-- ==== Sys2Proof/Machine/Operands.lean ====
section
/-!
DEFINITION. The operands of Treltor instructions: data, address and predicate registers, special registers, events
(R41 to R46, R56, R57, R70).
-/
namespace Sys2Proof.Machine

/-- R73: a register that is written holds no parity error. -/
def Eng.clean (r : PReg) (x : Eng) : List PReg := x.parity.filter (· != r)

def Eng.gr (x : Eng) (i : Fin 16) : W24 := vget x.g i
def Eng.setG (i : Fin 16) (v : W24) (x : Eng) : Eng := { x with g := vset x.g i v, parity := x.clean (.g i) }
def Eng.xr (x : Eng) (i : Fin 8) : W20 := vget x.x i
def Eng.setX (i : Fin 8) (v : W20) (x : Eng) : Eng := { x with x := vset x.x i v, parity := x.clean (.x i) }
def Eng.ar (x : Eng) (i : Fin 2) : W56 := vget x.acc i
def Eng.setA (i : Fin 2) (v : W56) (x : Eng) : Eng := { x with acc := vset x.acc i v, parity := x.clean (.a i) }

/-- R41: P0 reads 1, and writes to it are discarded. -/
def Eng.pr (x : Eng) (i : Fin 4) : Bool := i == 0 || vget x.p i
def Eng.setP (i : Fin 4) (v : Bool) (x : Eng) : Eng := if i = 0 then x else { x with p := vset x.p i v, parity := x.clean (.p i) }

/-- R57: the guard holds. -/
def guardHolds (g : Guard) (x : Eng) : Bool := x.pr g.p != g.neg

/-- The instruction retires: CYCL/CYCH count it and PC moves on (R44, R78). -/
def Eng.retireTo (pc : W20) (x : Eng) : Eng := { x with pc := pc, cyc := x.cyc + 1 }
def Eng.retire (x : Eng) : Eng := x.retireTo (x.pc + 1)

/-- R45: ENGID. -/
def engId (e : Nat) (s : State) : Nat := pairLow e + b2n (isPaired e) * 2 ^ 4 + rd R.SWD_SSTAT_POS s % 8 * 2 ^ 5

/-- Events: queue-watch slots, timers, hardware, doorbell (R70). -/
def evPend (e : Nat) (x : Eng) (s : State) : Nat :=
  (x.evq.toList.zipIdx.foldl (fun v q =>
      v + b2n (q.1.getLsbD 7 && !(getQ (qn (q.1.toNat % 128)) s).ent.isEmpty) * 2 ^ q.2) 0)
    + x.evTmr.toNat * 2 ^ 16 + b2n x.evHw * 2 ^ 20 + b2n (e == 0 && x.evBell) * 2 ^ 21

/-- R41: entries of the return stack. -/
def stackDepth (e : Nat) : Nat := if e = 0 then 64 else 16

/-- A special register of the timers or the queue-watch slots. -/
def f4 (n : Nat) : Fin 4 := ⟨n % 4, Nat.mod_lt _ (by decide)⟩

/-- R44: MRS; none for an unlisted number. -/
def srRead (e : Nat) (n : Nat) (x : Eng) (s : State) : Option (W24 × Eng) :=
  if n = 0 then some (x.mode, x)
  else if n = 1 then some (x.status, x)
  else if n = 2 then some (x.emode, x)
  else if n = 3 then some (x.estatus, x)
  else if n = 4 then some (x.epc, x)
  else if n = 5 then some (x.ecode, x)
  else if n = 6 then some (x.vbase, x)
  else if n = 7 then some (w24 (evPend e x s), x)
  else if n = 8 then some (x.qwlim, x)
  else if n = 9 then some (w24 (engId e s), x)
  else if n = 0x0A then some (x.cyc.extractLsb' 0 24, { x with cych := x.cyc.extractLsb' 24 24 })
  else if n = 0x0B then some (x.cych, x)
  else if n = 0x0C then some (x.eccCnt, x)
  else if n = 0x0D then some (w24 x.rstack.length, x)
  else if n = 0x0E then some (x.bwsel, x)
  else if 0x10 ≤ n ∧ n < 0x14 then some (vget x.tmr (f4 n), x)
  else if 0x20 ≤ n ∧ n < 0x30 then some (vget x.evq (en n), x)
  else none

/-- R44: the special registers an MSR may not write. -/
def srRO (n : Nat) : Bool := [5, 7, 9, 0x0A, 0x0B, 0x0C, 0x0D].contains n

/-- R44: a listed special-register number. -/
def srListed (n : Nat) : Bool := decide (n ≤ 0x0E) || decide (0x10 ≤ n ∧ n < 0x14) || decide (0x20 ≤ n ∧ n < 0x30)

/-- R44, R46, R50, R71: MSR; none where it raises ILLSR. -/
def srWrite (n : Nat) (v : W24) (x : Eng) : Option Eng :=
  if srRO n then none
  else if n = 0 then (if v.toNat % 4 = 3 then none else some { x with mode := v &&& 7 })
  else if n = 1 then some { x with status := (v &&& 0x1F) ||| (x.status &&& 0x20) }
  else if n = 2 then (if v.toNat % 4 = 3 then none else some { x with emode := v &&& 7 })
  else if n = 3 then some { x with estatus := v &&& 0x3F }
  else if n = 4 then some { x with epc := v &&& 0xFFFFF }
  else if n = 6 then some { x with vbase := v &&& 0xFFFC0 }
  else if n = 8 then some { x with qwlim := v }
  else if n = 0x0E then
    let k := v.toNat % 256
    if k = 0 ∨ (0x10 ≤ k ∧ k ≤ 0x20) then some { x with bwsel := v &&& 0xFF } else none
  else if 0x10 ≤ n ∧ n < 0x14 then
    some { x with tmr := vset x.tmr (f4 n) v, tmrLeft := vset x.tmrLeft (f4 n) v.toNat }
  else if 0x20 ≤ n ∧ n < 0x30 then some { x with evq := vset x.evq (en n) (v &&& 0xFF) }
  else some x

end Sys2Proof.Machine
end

__Problem description__
Among the entries above, copy exactly only the lines starting with the one containing "x with vbase" and going through the one containing "tmr := vset", both ends included.

__Problem solution__
  else if n = 6 then some { x with vbase := v &&& 0xFFFC0 }
  else if n = 8 then some { x with qwlim := v }
  else if n = 0x0E then
    let k := v.toNat % 256
    if k = 0 ∨ (0x10 ≤ k ∧ k ≤ 0x20) then some { x with bwsel := v &&& 0xFF } else none
  else if 0x10 ≤ n ∧ n < 0x14 then
    some { x with tmr := vset x.tmr (f4 n) v, tmrLeft := vset x.tmrLeft (f4 n) v.toNat }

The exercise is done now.